More recently we have made the observation that transfer of T-cells isolated from mice with glaucoma can induce retinal ganglion cell loss when transferred to normal, non-glaucomatous, mice. The recipient animals do not experience an elevation of intraocular pressure (IOP) and the loss of ganglion cells is progressive, slow, and specific i.e. no other neurologic or ocular effects are apparent. In a second studies have we demonstrated that lymphocytes significantly contribute to RGC loss in animal models of glaucoma. Induction of elevated IOP in RAG1-/- mice lacking mature T- and B-cells causes only approximately 50% of the RGC loss observed in immune competent mice. Moreover, unilateral induction of elevated IOP causes mild RGC loss in the contralateral eye in normal mice, but none in RAG1-/-, indicating that RGC damage in contralateral eyes is immune mediated.

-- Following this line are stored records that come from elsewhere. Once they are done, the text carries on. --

-- ==== Sys2Proof/Machine/Stage.lean ====
section
/-! DEFINITION. Staged configuration: which registers are staged where, CHECK with the tests of Table 15-8, and the commit of
Table 15-9. -/

namespace Sys2Proof.Machine

/-! ### Resources by grade -/

/-- Physical buoys of the grade (Table 0-2): 48 for each control core in static mode. -/
def State.nBuoys (s : State) : Nat := (gradeRow s.grade).buoys

/-- Active watches of the grade (Table 0-2). -/
def State.nWatches (s : State) : Nat := (gradeRow s.grade).watches

/-- Cells of the flash-queue pool. -/
def poolCells : Nat := 16384

/-- Bytes of a window bank (R481): half a slot on XS. -/
def State.bankBytes (s : State) : Nat := 1024 * (gradeRow s.grade).bankKib

/-! ### Islands -/

/-- The island (Table 16-4) that holds a staged register. The configuration registers that the spec places on no island of
their own are taken to lie on the control island, bank-wide ones on bank island 0, fabric-wide ones on fabric island 0. -/
def islandOf (k : Nat) : Nat :=
  let off := k % 2 ^ 24
  if 0x100000 ≤ off ∧ off < 0x1C0000 then (off - 0x100000) / 0x10000
  else if 0x200000 ≤ off ∧ off < 0x210000 ∧ off % 0x1000 < 0xF00 then 12 + (off - 0x200000) / 0x4000
  else if 0x210000 ≤ off ∧ off < 0x210200 then 16 + (off - 0x210000) / 64
  else if 0x210000 ≤ off ∧ off < 0x220000 then 16
  else if 0x087000 ≤ off ∧ off < 0x087300 then 24 + (off - 0x087000) / 128
  else if 0x080000 ≤ off ∧ off < 0x090000 then 24
  else if 0x060000 ≤ off ∧ off < 0x070000 then 31
  else 30

/-- The islands of the die in the order of the commit token (Table 15-9, step 2). -/
def State.tokenOrder (s : State) : List Nat :=
  [30] ++ List.range s.nGroups ++ (List.range (ceilDiv s.nLifts 4)).map (12 + ·) ++
    (List.range (ceilDiv s.nBanks 8)).map (16 + ·) ++ (List.range (ceilDiv s.nLinks 16)).map (24 + ·) ++ [31]

/-- A configuration set in which the registers of one island are taken from another set. -/
def takeIsland (island : Nat) (into source : RegFile) : RegFile :=
  let kept := into.filter (fun p => islandOf p.1 ≠ island)
  (source.filter (fun p => islandOf p.1 = island)).foldl (fun f p => tput f p.1 p.2) kept

/-! ### CHECK -/

/-- A failure that CHECK reports (R516): code, register offset and the two selector values. -/
structure CheckFail where
  code : Nat
  off : Nat
  sel : Nat
  sel2 : Nat
deriving DecidableEq, Repr

/-- The selector value that stands for a failed sum (R516). -/
def selSum : Nat := 0xFFFF

/-- The instances of a register that a file lists: selectors and value. -/
def instances (f : RegFile) (off : Nat) : List (Nat × Nat × Word) :=
  (f.filter (fun p => p.1 % 2 ^ 24 = off)).map (fun p => (p.1 / 2 ^ 24 % 2 ^ 16, p.1 / 2 ^ 40, p.2))

/-- Failures of one code at registers of a range of offsets that a test finds among the listed registers. -/
def failAt (f : RegFile) (code : Nat) (p : Nat → Word → Bool) : List CheckFail :=
  (f.filter (fun kv => p (kv.1 % 2 ^ 24) kv.2)).map
    (fun kv => { code := code, off := kv.1 % 2 ^ 24, sel := kv.1 / 2 ^ 24 % 2 ^ 16, sel2 := kv.1 / 2 ^ 40 })

/-- Whether an offset is an instance of a register with a base, a spacing and a count. -/
def isInst (off base stride count : Nat) : Bool :=
  base ≤ off && (off - base) % stride == 0 && (off - base) / stride < count

/-- FIELD_RANGE (Table 15-8, 0x01): R236, R273, R308, Tables 9-13, 13-9, 13-10, 14-9, the tag range of R353, R558. -/
def checkFieldRange (s : State) : List CheckFail :=
  failAt s.cfg.shadow 0x01 (fun off v =>
    (isInst off (Reg.exCfg 0) 0x10000 12 && (s.coresPer < fld v 4 0 || s.coresPer < fld v 12 8)) ||
    (isInst off (Reg.lfCfg 0) 0x1000 16 && (fld v 2 0 == 0 || 4 < fld v 2 0)) ||
    (isInst off (Reg.mvCfg 0) 0x10000 12 &&
      ((if s.grade = 0 then 16 else 32) ≤ fld v 5 0 || fld v 27 16 < 64 || 2048 < fld v 27 16)) ||
    (off == Reg.qmFetchCfg && 8 < fld v 3 0) ||
    (off == Reg.fbCfg && (fld v 63 52 == 0 || fld v 47 40 ≤ fld v 39 32 || fld v 31 24 == 0)) ||
    (off == Reg.fbCfg2 && (fld v 7 0 == 0 || fld v 15 8 == 0)) ||
    (off == Reg.wbCfg && fld v 7 0 == 0) ||
    (off == Reg.atCtx && s.nContexts ≤ fld v 11 0) ||
    (off == Reg.hmCfg && fld v 15 0 == 0) ||
    (off == Reg.hmAgeCfg && (fld v 31 16 == 0 || fld v 7 0 == 0)))

/-- Whether a context has a queue that is not ABSENT. Queue 0 belongs to no context. -/
def State.ctxHasQueue (s : State) (c : Nat) : Bool :=
  s.queues.any (fun p => p.1 != 0 && p.2.ctx == c && p.2.state != .absent)

/-- Whether a context has a watch armed. -/
def State.ctxHasWatch (s : State) (c : Nat) : Bool := s.sync.watches.any (fun p => p.2.ctx == c)

/-- The keys at which two files differ, of those that either lists. -/
def diffKeys (grade : Nat) (a b : RegFile) : List Nat :=
  let ks := (a.map (·.1)) ++ (b.map (·.1)).filter (fun k => (tget a k).isNone)
  ks.filter (fun k => rget grade a k != rget grade b k)

/-- CONTEXT_IN_USE (0x02): changes to contexts with queues or armed watches (R353, R374, R515). -/
def checkInUse (s : State) : List CheckFail :=
  let g := s.grade
  (diffKeys g s.cfg.active s.cfg.shadow).filterMap (fun k =>
    let off := k % 2 ^ 24
    let c := k / 2 ^ 24 % 2 ^ 16
    let a := rget g s.cfg.active k
    let b := rget g s.cfg.shadow k
    let ring := rget g s.cfg.active (rkey Reg.cfCtxRing c)
    let ringNew := rget g s.cfg.shadow (rkey Reg.cfCtxRing c)
    let i := k / 2 ^ 40
    let bad :=
      (off == Reg.cfCtxRing && s.ctxHasQueue c && fld a 11 0 != fld b 11 0) ||
      ((off == Reg.cfPrimeQ || off == Reg.cfPrimePsi || off == Reg.cfPrimeMu) && s.ctxHasQueue c &&
        i < max (fld ring 7 0) (fld ringNew 7 0)) ||
      (off == Reg.atCtx && s.ctxHasQueue c && fld a 11 0 != fld b 11 0) ||
      (off == Reg.byCtxMap && s.virtBuoys && (s.ctxHasQueue c || s.ctxHasWatch c) && fld a 28 0 != fld b 28 0) ||
      (isInst off (Reg.byStaticOwner 0) 8 96 && !s.virtBuoys &&
        ((bit a 63 && (s.ctxHasQueue (fld a 9 0) || s.ctxHasWatch (fld a 9 0))) ||
         (bit b 63 && (s.ctxHasQueue (fld b 9 0) || s.ctxHasWatch (fld b 9 0)))))
    if bad then some { code := 0x02, off := off, sel := c, sel2 := i } else none)

/-- `x` squared `n` times modulo `q`: x^(2^n) mod q. -/
def sqMod (q : Nat) : Nat → Nat → Nat
  | 0, x => x % q
  | n + 1, x => sqMod q n (x * x % q)

/-- The primes of R77: 2^35 < q < 2^36, q = 1 modulo 2N, psi^N = q - 1. -/
def primeOk (log2n q psi : Nat) : Bool :=
  2 ^ 35 < q && q < 2 ^ 36 && q % 2 ^ (log2n + 1) == 1 && sqMod q log2n psi == q - 1

/-- PRIME_TABLE (0x03): R77 and R515, over the contexts whose shadow ring configuration is VALID. -/
def checkPrimes (s : State) : List CheckFail :=
  let f := s.cfg.shadow
  (instances f Reg.cfCtxRing).flatMap (fun (c, _, v) =>
    if !bit v 15 then []
    else
      let n := fld v 11 8
      let p := fld v 7 0
      if n < 12 || 17 < n || p == 0 || 128 < p then
        [{ code := 0x03, off := Reg.cfCtxRing, sel := c, sel2 := 0 }]
      else
        (List.range p).flatMap (fun i =>
          let q := fld (rget s.grade f (rkey Reg.cfPrimeQ c i)) 35 0
          let psi := fld (rget s.grade f (rkey Reg.cfPrimePsi c i)) 35 0
          let mu := fld (rget s.grade f (rkey Reg.cfPrimeMu c i)) 36 0
          if !(2 ^ 35 < q && q < 2 ^ 36 && q % 2 ^ (n + 1) == 1) then
            [{ code := 0x03, off := Reg.cfPrimeQ, sel := c, sel2 := i }]
          else if !primeOk n q psi then [{ code := 0x03, off := Reg.cfPrimePsi, sel := c, sel2 := i }]
          else if mu != 2 ^ 72 / q then [{ code := 0x03, off := Reg.cfPrimeMu, sel := c, sel2 := i }]
          else []))
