/-- Element `i` of an operand: the address of its access unit and its position in the unit (R66). -/
def Operand.locate (o : Operand) (i : List Nat) : Nat × Nat :=
  let step := fun (acc : Nat × Nat × Nat) (k : Nat) =>
    let b := max (o.blk k) 1
    let x := i.getD k 0
    (acc.1 + (if o.e.getD k 31 = 31 then 0 else x / b * o.s.getD k 0), acc.2.1 + x % b * acc.2.2, acc.2.2 * b)
  let (outer, lin, _) := (List.range 5).foldl step (0, 0, 1)
  (o.base + outer + lin / epu o.fmt * unitBytes o.fmt, lin % epu o.fmt)

/-- The elements of an operand. -/
def Operand.total (o : Operand) : Nat := o.n.foldl (· * ·) 1

/-- The index of linear position `l` in destination index order, dimension 0 fastest. -/
def unlin (n : List Nat) (l : Nat) : List Nat :=
  match n with
  | [] => []
  | a :: r => l % max a 1 :: unlin r (l / max a 1)

/-- The linear position of an index. -/
def lin (n i : List Nat) : Nat :=
  match n, i with
  | a :: r, x :: y => x + a * lin r y
  | _, _ => 0

/-- The present elements of the access unit that holds the element at an index, as pairs of position in the unit and index.
They lie in the inner block of the element (R66), and an index at or beyond the size is absent. -/
def Operand.unitElems (o : Operand) (i : List Nat) : List (Nat × List Nat) :=
  let bs := (List.range 5).map (fun k => max (o.blk k) 1)
  let org := (List.range 5).map (fun k => i.getD k 0 / bs.getD k 1 * bs.getD k 1)
  let off := (List.range 5).map (fun k => i.getD k 0 % bs.getD k 1)
  let l0 := lin bs off / epu o.fmt * epu o.fmt
  let size := bs.foldl (· * ·) 1
  (List.range (min (epu o.fmt) (size - l0))).filterMap (fun p =>
    let w := unlin bs (l0 + p)
    let j := (List.range 5).map (fun k => org.getD k 0 + w.getD k 0)
    if (List.range 5).all (fun k => j.getD k 0 < o.n.getD k 0) then some (p, j) else none)

/-- Whether an element is the first of its access unit in destination index order. Tiles and lift blocks lie along dimension
0 and are wholly present (R59). -/
def Operand.isHead (o : Operand) (l : Nat) : Bool :=
  let i := unlin o.n l
  if byteFmt o.fmt then
    (match o.unitElems i with
     | [] => false
     | (_, j) :: _ => j == i)
  else i.getD 0 0 % epu o.fmt == 0

/-- The first head at or after a linear position, or the total when none is left. -/
def Operand.nextHead (o : Operand) (l : Nat) : Nat :=
  (searchUp o.isHead (o.total - l) l).getD o.total

/-! ### Ring maps -/

/-- The low `n` bits of a number reversed (R76). -/
def bitrev : Nat → Nat → Nat
  | 0, _ => 0
  | n + 1, j => j % 2 * 2 ^ n + bitrev n (j / 2)

/-- The inverse of an odd number modulo 2^m, m at most 24, by Newton's step. -/
def oddInv (m k : Nat) : Nat :=
  let md := 2 ^ m
  let st := fun x => x * (2 * md + 2 - k * x % md) % md
  st (st (st (st (k % md))))

/-- The source slot that AUTOMORPH sends to a destination slot before bit reversal, and whether its residue is negated (R187,
R188), for Galois element k at degree 2^logn. -/
def galoisSrc (logn k : Nat) (eval : Bool) (t : Nat) : Nat × Bool :=
  let n := 2 ^ logn
  if eval then
    let e := (2 * bitrev logn t + 1) * k % (2 * n)
    (bitrev logn ((e - 1) / 2), false)
  else
    let i := t * oddInv (logn + 1) k % (2 * n)
    if i < n then (i, false) else (i - n, true)

/-- The window slot from which the ring stages of an opcode take destination slot `j`, and whether it is negated: stages 6c
and 6d (R186, R190, R191). -/
def ringSlot (g : Geo) (logn j : Nat) : Nat × Bool :=
  let t := if g.bitrev then bitrev logn j else j
  if g.op = 5 then galoisSrc logn g.galois g.evalDomain t else (t, false)

/-! ### Stages 1 to 4 -/

/-- The window position of a destination index (stage 1). -/
def Geo.window (g : Geo) (d : List Nat) : List Nat :=
  (List.range 5).map (fun w =>
    ((List.range 5).filterMap (fun k => if g.perm.getD k 9 = w then some (d.getD k 0) else none)).headD 0)

/-- What stage 3 makes of an index of the list (R161): a row, a pad position, or out of range. -/
inductive IdxRes
  | row (i : Nat)
  | pad
  | bad
deriving DecidableEq, Repr

/-- The resolution of a gather index against the source size (R161). -/
def gatherIdx (policy n : Nat) (i : Int) : IdxRes :=
  let j := if policy = 1 ∧ i < 0 then i + n else i
  if 0 ≤ j ∧ j < n then .row j.toNat else if policy = 2 then .pad else .bad

/-- The highest destination byte that row `i` of a scatter covers (R170). -/
def Geo.rowTop (g : Geo) (i : Nat) : Nat :=
  let o := { g.dst with n := g.dst.n.set g.idxDim 1 }
  o.top + i * g.dst.s.getD g.idxDim 0

/-- The resolution of a scatter index (R170). -/
def Geo.scatterIdx (g : Geo) (i : Int) : IdxRes :=
  if 0 ≤ i ∧ g.rowTop i.toNat < 2 ^ 56 then .row i.toNat else if g.idxPolicy = 2 then .pad else .bad

/-- The resolution of an index of a GATHER, SCATTER or SCATTER_ADD. -/
def Geo.resolveIdx (g : Geo) (i : Int) : IdxRes :=
  if g.op = 2 then gatherIdx g.idxPolicy (g.src.n.getD g.idxDim 0) i else g.scatterIdx i

/-- The window position from which the ring stages take a destination index, and whether the residue is negated (stages 1, 6c and
6d). -/
def Geo.ringWin (g : Geo) (logn : Nat) (d : List Nat) : List Nat × Bool :=
  if 5 ≤ g.op ∧ g.op ≤ 8 ∧ (g.op = 5 ∨ g.bitrev) then
    let (slot, neg) := ringSlot g logn (d.getD 0 0)
    (g.window (d.set 0 slot), neg)
  else (g.window d, false)

/-- The source position of a window position, or none for a pad position (R134, R144, R182, R220): `idx` gives the raw index at a
position of the index list. -/
def Geo.winSource (g : Geo) (idx : Nat → Int) (w : List Nat) : Option (List Nat) :=
  let p := (List.range 5).map (fun k =>
    let o := g.start.getD k 0
    if g.op = 7 ∧ k = 4 then (0 : Int)
    else if g.bcast.testBit k then o
    else if g.op = 2 ∧ k = g.idxDim then
      (match g.resolveIdx (idx (w.getD k 0)) with
       | .row i => (i : Int)
       | _ => -1)
    else o + w.getD k 0)
  if (List.range 5).all (fun k => 0 ≤ p.getD k 0 ∧ p.getD k 0 < g.src.n.getD k 0) then some (p.map Int.toNat) else none

/-- The source position of a destination index and whether it is negated, or none for a pad position. -/
def Geo.source (g : Geo) (logn : Nat) (idx : Nat → Int) (d : List Nat) : Option (List Nat × Bool) :=
  let (w, neg) := g.ringWin logn d
  (g.winSource idx w).map (fun p => (p, neg))

/-- The destination index after stage 7: the row of a scatter, or none for a position whose index PAD leaves out (R170). -/
def Geo.target (g : Geo) (idx : Nat → Int) (d : List Nat) : Option (List Nat) :=
  if g.op = 3 ∨ g.op = 4 then
    (match g.resolveIdx (idx (d.getD g.idxDim 0)) with
     | .row i => some (d.set g.idxDim i)
     | _ => none)
  else some d

/-- The half of an EXPAND position: 0 stored, 1 expanded (R220). -/
def Geo.half (g : Geo) (d : List Nat) : Nat := ((g.start.getD 4 0) + ((g.window d).getD 4 0 : Nat)).toNat

/-- Whether EXPAND has the tile form (Table 6-6). -/
def Geo.tileForm (g : Geo) : Bool := g.src.n.getD 0 0 == 128

/-- The window dimension of limbs: 2 in the tile form of EXPAND, otherwise 1. -/
def Geo.limbDim (g : Geo) : Nat := if g.op = 7 && g.tileForm then 2 else 1

/-- The limb of a destination index: its window limb. -/
def Geo.limbOf (g : Geo) (d : List Nat) : Nat := (g.window d).getD g.limbDim 0

/-- Whether the stream is a whole-limb stream (R194, R195). -/
def Geo.wholeLimb (g : Geo) : Bool := g.op == 5 || ((g.op == 6 || g.op == 7 || g.op == 8) && g.bitrev)

/-- A LIMB_XPOSE with BITREV 0 is a band stream (R192). -/
def Geo.band (g : Geo) : Bool := g.op == 6 && !g.bitrev

/-- A descriptor whose PERM takes destination dimension 0 from another window dimension (R147). -/
def Geo.permStream (g : Geo) : Bool := isData g.op && g.op ≤ 4 && g.perm.getD 0 0 != 0

/-- The interleave width of an EXPAND (R225). -/
def Geo.width (g : Geo) : Nat :=
  if !g.tileForm then 1
  else
    let at' := fun w => (firstIdx (· == w) g.perm 0).getD 0
    let f := fun w => if at' w < at' 1 then g.win.getD w 0 else 1
    f 2 * f 3

/-! ### Checks at begin -/

/-- What the checks need of the state: the ring configuration in force (log2 N and primes), the presence of units, the cores of
a cluster and the bulk limit, the committed codebook, and the class of the queue. -/
structure Env where
  ring : Option (Nat × Nat)
  hasExp : Bool
  lifts : List Nat
  cores : Nat
  bulkCores : Nat
  bulk : Bool
  codebook : Bool
deriving DecidableEq, Repr

/-- Failures with MALFORMED that every data opcode shares (R47, R58 to R71, R84, R105, R106, R108). -/
def malformedCommon (g : Geo) : List Nat :=
  let bad := fun (c : Bool) (k : Nat) => if c then [k] else []
  let empty := g.dst.empty
  bad (!fmtOk g.src.fmt || !fmtOk g.dst.fmt || 2 ≤ g.round || g.pad == 3 ||
    g.src.e.any (fun e => 25 ≤ e && e ≤ 30) || !(List.range 5).all (fun k => g.perm.contains k)) 120 ++
  bad (g.dst.e.any (fun e => 25 ≤ e && e ≤ 30)) (128 + 116) ++
  (if g.pad = 0 ∧ empty = false then
    (List.range 5).flatMap (fun k =>
      if (g.op = 2 ∧ k = g.idxDim) ∨ (g.op = 7 ∧ k = 4) then []
      else
        let o := g.start.getD k 0
        let n : Int := (g.src.n.getD k 0 : Nat)
        let c : Int := if g.bcast.testBit k then 1 else (g.win.getD k 0 : Nat)
        bad (decide (o < 0 ∨ n ≤ o)) (128 + 96 + 4 * k) ++ bad (decide (0 ≤ o ∧ o < n ∧ n < o + c)) (100 + 4 * k))
   else []) ++
  (if g.toPort then
    bad (2 ^ 8 ≤ g.dst.base) 72 ++ bad (g.dst.e.any (· != 31)) (128 + 116) ++
      (List.range 5).flatMap (fun k => bad (g.dst.s.getD k 0 != 0) (128 + 56 + 8 * k))
   else
    bad (!empty && 2 ^ 56 ≤ g.dst.top) 72 ++
      (List.range 5).flatMap (fun k =>
        bad (g.dst.e.getD k 31 != 31 && g.dst.s.getD k 0 == 0 && g.dst.blk k < g.dst.n.getD k 0) (128 + 56 + 8 * k))) ++
  bad (!g.src.empty && 2 ^ 56 ≤ g.src.top) 64

/-- Failures with MALFORMED of MOVE, GATHER, SCATTER and SCATTER_ADD (R111, R141, R145, R148, R151, R160, R169, R172, R173,
R289). -/
def malformedMove (g : Geo) : List Nat :=
  let bad := fun (c : Bool) (k : Nat) => if c then [k] else []
  let tiled := fun f => f == 11 || f == 12
  bad (!castOk g.src.fmt g.dst.fmt || (g.dst.fmt == 12 && g.pad == 1) ||
    ((tiled g.src.fmt || tiled g.dst.fmt) && g.perm.getD 0 0 != 0)) 120 ++
  (if g.op = 1 then []
   else
    (if 4 < g.idxDim then [256 + 20]
     else bad (g.idxCount != g.win.getD g.idxDim 0) (256 + 16) ++ bad (g.start.getD g.idxDim 0 != 0) (128 + 96 + 4 * g.idxDim)) ++
    bad (2 < g.idxPolicy) (256 + 21) ++ bad (g.bcast.testBit g.idxDim) 120 ++
    bad (g.idxBase.testBit 63 && g.idxPolicy != 2) (256 + 21) ++
    bad (g.idxBase.testBit 63 && (16 ≤ nfld g.idxBase 13 6 || g.idxBase % 2 ^ 6 != 0 || nfld g.idxBase 62 14 != 0)) (256 + 24) ++
    (if g.op = 2 then bad (g.idxDim == 0 && tiled g.src.fmt) (256 + 20)
     else
      bad (g.idxDim == 0) (256 + 20) ++ bad (g.perm.getD g.idxDim 9 != g.idxDim || g.toPort) 120 ++
      bad (g.dst.e.getD g.idxDim 0 != 0) (128 + 116) ++ bad (g.idxPolicy == 1) (256 + 21) ++
      (if g.op = 4 then
        bad (!addFmt g.dst.fmt) 120 ++ bad (g.dst.fmt == 11 && g.idxDim == 1) (256 + 20)
       else [])))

These findings suggest that glaucoma induces a T-cell response that is sufficiently strong to cause damage to ganglion cells. If similar events also occur in glaucoma patients, it could explain why reduction of IOP does not always stop the progression of the disease since an autoimmune response, once initiated, could propagate ganglion cells loss in a completely IOP independent fashion. This would also indicate that immunomodulatory therapies may be able to prevent progressive vision loss in some glaucoma patients.

Retinal Schematic

Cartoon illustrating the sequence of inflammatory events in the glaucoma retina. In the healthy retina (left) microglia (green) are ramified, astrocytes (purple) are not activated, and lymphocytes are contained within the vasculature. In early glaucoma (center) RGC stress causes glial activation and the secretion of pro-inflammatory cytokines.  This both attracts lymphocytes and weakens the retina-blood barrier. In more advanced glaucoma (right) RGC loss is readily apparent and T-cells begin to extravasate. Continued interaction between T-cells and retinal glia then prevents a resolution of neuroinflammation in the tissue leading to continuous degeneration of RGC.


Last updated: 11/10/23






Blue fluorescent  cell layer

Retinal section showing deposition of the C5b-9 complement complex (yellow) on a retinal ganglion cell in a glaucoma eye.





Extravasated T-cell in human retina

Microscopy image of a T-cell (green) that has left the blood vessels of the retina (red) in a human eye.